Кроме того, Имре пользовался соседством с университетом. Благодаря доступу к водопроводным трубам и симпатическим лампам воздух в городе был довольно чист. Добыть качественное стекло тоже не составляло труда, а потому окна и витрины имелись тут в большом количестве. В очках и прочих шлифованных линзах тоже недостатка не было, хотя они и были дороги.
Несмотря на это, два города друг друга изрядно недолюбливали. Большинству обитателей Имре совсем не нравилось, что у них под боком тысяча умов, балующихся со всякими темными силами, которые лучше бы оставить в покое. Если послушать среднего горожанина, нетрудно было забыть, что в последний раз арканиста в этих краях сожгли на костре почти триста лет тому назад.

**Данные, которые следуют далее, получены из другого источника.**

theorem bufWF (h : Consumed b s t) (hs : Memory.wf s.buf = true) : Memory.wf t.buf = true := by
  obtain ⟨-, -, hsize, -⟩ := sizes
  cases h with
  | idNoise => exact hs
  | idAccept => exact hs
  | lenZero => exact hs
  | lenAccept =>
    exact Memory.wf_write _ 1 b (by omega) (Memory.wf_write _ 0 s.idReg (by omega) hs)
  | accStore hst hf =>
    have := s.blen_le
    exact Memory.wf_write _ _ b (by omega) hs
  | accEmit => rfl
  | accRewind => rfl

/-- Either the bytes queued and collected are no more than before, or they grew by the consumed byte and the
attempt lacks fewer bytes (R47, R97). -/
theorem load_cases (h : Consumed b s t) (hs : s.decInv) :
    (t.rq.length + t.pending ≤ s.rq.length + s.pending ∧ t.lacking ≤ 255) ∨
    (t.rq.length + t.pending = s.rq.length + s.pending + 1 ∧ t.lacking < s.lacking) := by
  cases h with
  | idNoise hst => exact .inl (State.load_le_of_not_accumulating (by simp [hst]) rfl)
  | idAccept => exact .inl (State.load_le_of_not_accumulating nofun rfl)
  | lenZero => exact .inl (State.load_le_of_not_accumulating nofun rfl)
  | lenAccept hst hb =>
    have := b.isLt
    left
    simp only [State.pending_accumulating, State.lacking_accumulating, State.blen_toNat, BitVec.toNat_ofNat,
      State.dropId_rq, State.quiet_rq]
    omega
  | accStore hst hf =>
    obtain ⟨-, hfill, -⟩ := (State.decInv_accumulating hst).1 hs
    right
    simp only [State.pending_accumulating, State.lacking_accumulating, hst, State.fill_succ_toNat hf,
      State.quiet_st, State.quiet_rq]
    simp only [State.blen_toNat, State.quiet_lenReg] at hf ⊢
    omega
  | accEmit => exact .inl (State.load_le_of_not_accumulating nofun rfl)
  | accRewind bs hst hf hc hb =>
    obtain ⟨-, hfill, -⟩ := (State.decInv_accumulating hst).1 hs
    have := State.collected_length hc
    right
    simp only [State.pending_of_not_accumulating, State.lacking_of_not_accumulating, State.pending_accumulating hst,
      State.lacking_accumulating hst, List.length_append, List.length_drop, List.length_singleton, ne_eq,
      reduceCtorEq, not_false_eq_true]
    omega

theorem replayMeasure_lt (h : Consumed b s t) (hs : s.decInv) :
    t.replayMeasure < s.replayMeasure + 256 := by
  unfold State.replayMeasure
  rcases h.load_cases hs with ⟨hload, hlack⟩ | ⟨hload, hlack⟩ <;> omega

/-- A consumed byte for which the queue has room keeps the invariant (R36). -/
theorem inv (h : Consumed b s t) (hs : s.Inv) (hroom : s.rq.length + s.pending + 1 ≤ Config.rqDepth) :
    t.Inv where
  bufWF := h.bufWF hs.bufWF
  dec := h.decInv hs.dec
  bound := by rcases h.load_cases hs.dec with ⟨hload, -⟩ | ⟨hload, -⟩ <;> omega
  inputsWF := h.inputs_eq ▸ hs.inputsWF

end Consumed

/-! ### The forecast, which no consumed byte changes (R48, R125) -/

/-- What the sink holds and where the decoder stands once `Scan` has read `bytes`, from the frames in `sink` on. -/
def forecast (sink : List OutTxn) (bytes : List Byte) : List OutTxn × Decoder :=
  (sink ++ (decodeStream bytes).map mkTxn, (scan bytes).2)

theorem forecast_congr (sink : List OutTxn) {x y : List Byte} (h : scan x = scan y) :
    forecast sink x = forecast sink y := by
  simp only [forecast, decodeStream, h]

/-- A frame is in the forecast alike before and after its delivery. -/
theorem forecast_emit (sink : List OutTxn) {f x y : List Byte} (h : scan y = (f :: (scan x).1, (scan x).2)) :
    forecast (sink ++ [mkTxn f]) x = forecast sink y := by
  simp [forecast, decodeStream, h]

theorem State.held_idle {s : State} (h : s.st = .idle) : s.held = s.rq := by
  simp [State.held, State.dec_idle h, Decoder.bytes]

theorem State.held_lengthPending {s : State} (h : s.st = .lengthPending) : s.held = s.idReg :: s.rq := by
  simp [State.held, State.dec_lengthPending h, Decoder.bytes]

theorem State.held_accumulating {s : State} {bs : List Byte} (hc : s.collected = some bs)
    (h : s.st = .accumulating) : s.held = bs ++ s.rq := by
  simp [State.held, State.dec_accumulating h hc, Decoder.bytes]

/-- The bytes collected when the frame buffer is opened (R89). -/
theorem State.collected_opened (s : State) (b : Byte) :
    State.collected { s.quiet.dropId with
      lenReg := b
      buf := Memory.write (Memory.write s.buf 0 s.idReg) 1 b
      fill := 2#9
      st := .accumulating } = some [s.idReg, b] :=
  Memory.readRange_write_end b (Memory.readRange_write_end s.idReg (Memory.readRange_zero s.buf 0))

/-- The bytes collected after a store (R90). -/
theorem State.collected_stored {s : State} {b : Byte} {bs : List Byte}
    (hf : s.fill.toNat + 1 < s.blen.toNat) (hc : s.collected = some bs) :
    State.collected { s.quiet with buf := s.stored b, fill := s.fill + 1#9 } = some (bs ++ [b]) := by
  rw [State.collected, State.fill_succ_toNat hf]
  exact Memory.readRange_write_end b hc

/-- Consuming a byte keeps the forecast: it moves the byte into the decoder, drops it as `Scan` does, delivers
the frame `Scan` finds, or returns to the queue the bytes `Scan` reads again. -/
theorem Consumed.forecast_eq {b : Byte} {s t : State} (h : Consumed b s t) (hs : s.decInv) (x : List Byte) :
    forecast t.sink (t.held ++ x) = forecast s.sink (s.dec.bytes ++ b :: (s.rq ++ x)) := by
  cases h with
  | idNoise hst hb =>
    rw [State.held_idle (s := s.quiet.raise _) hst, State.dec_idle hst]
    exact forecast_congr _ (scan_noise hb _).symm
  | idAccept hst hb =>
    rw [State.held_lengthPending rfl, State.dec_idle hst]
    rfl
  | lenZero hst hb =>
    obtain ⟨-, hid⟩ := (State.decInv_lengthPending hst).1 hs
    rw [State.held_idle rfl, State.dec_lengthPending hst]
    exact forecast_congr _ (scan_zero_length hid hb _).symm
  | lenAccept hst hb =>
    rw [State.held_accumulating (State.collected_opened s b) rfl, State.dec_lengthPending hst]
    rfl
  | accStore hst hf =>
    obtain ⟨id, body, hc, -⟩ := hs.collected_eq hst
    rw [State.held_accumulating (State.collected_stored hf hc) hst, State.dec_accumulating hst hc,
      List.append_assoc, ← List.append_cons]
    rfl
  | accEmit bs hst hf hc hb =>
    obtain ⟨id, body, hcand, hid, hlen, hbody⟩ := hs.candidate_eq hst hf hc b
    have hv : valid? (bs ++ [b]) = some true := by simp [hb]
    rw [State.held_idle rfl, State.dec_accumulating hst hc, Decoder.bytes, List.append_cons bs b (s.rq ++ x)]
    refine forecast_emit s.sink ?_
    rw [hcand] at hv ⊢
    exact scan_valid hid hlen hbody hv _
  | accRewind bs hst hf hc hb =>
    obtain ⟨id, body, hcand, hid, hlen, hbody⟩ := hs.candidate_eq hst hf hc b
    have hv : valid? (bs ++ [b]) = some false := by simp [hb]
    rw [State.held_idle rfl, State.dec_accumulating hst hc, Decoder.bytes, List.append_cons bs b (s.rq ++ x)]
    refine forecast_congr s.sink ?_
    rw [hcand] at hv ⊢
    rw [List.append_assoc]
    exact (scan_invalid hid hlen hbody hv _).symm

Справедливости ради стоит упомянуть, что университетские смотрели на обитателей Имре несколько свысока, считая их самодовольными и испорченными. Искусства, которые столь ценились в Имре, в университете воспринимались как пустые и легкомысленные. Про студентов, бросивших университет, часто говорили «ушел на тот берег», имея в виду, что те, кому не хватает мозгов для науки, вынуждены опускаться до занятий искусством.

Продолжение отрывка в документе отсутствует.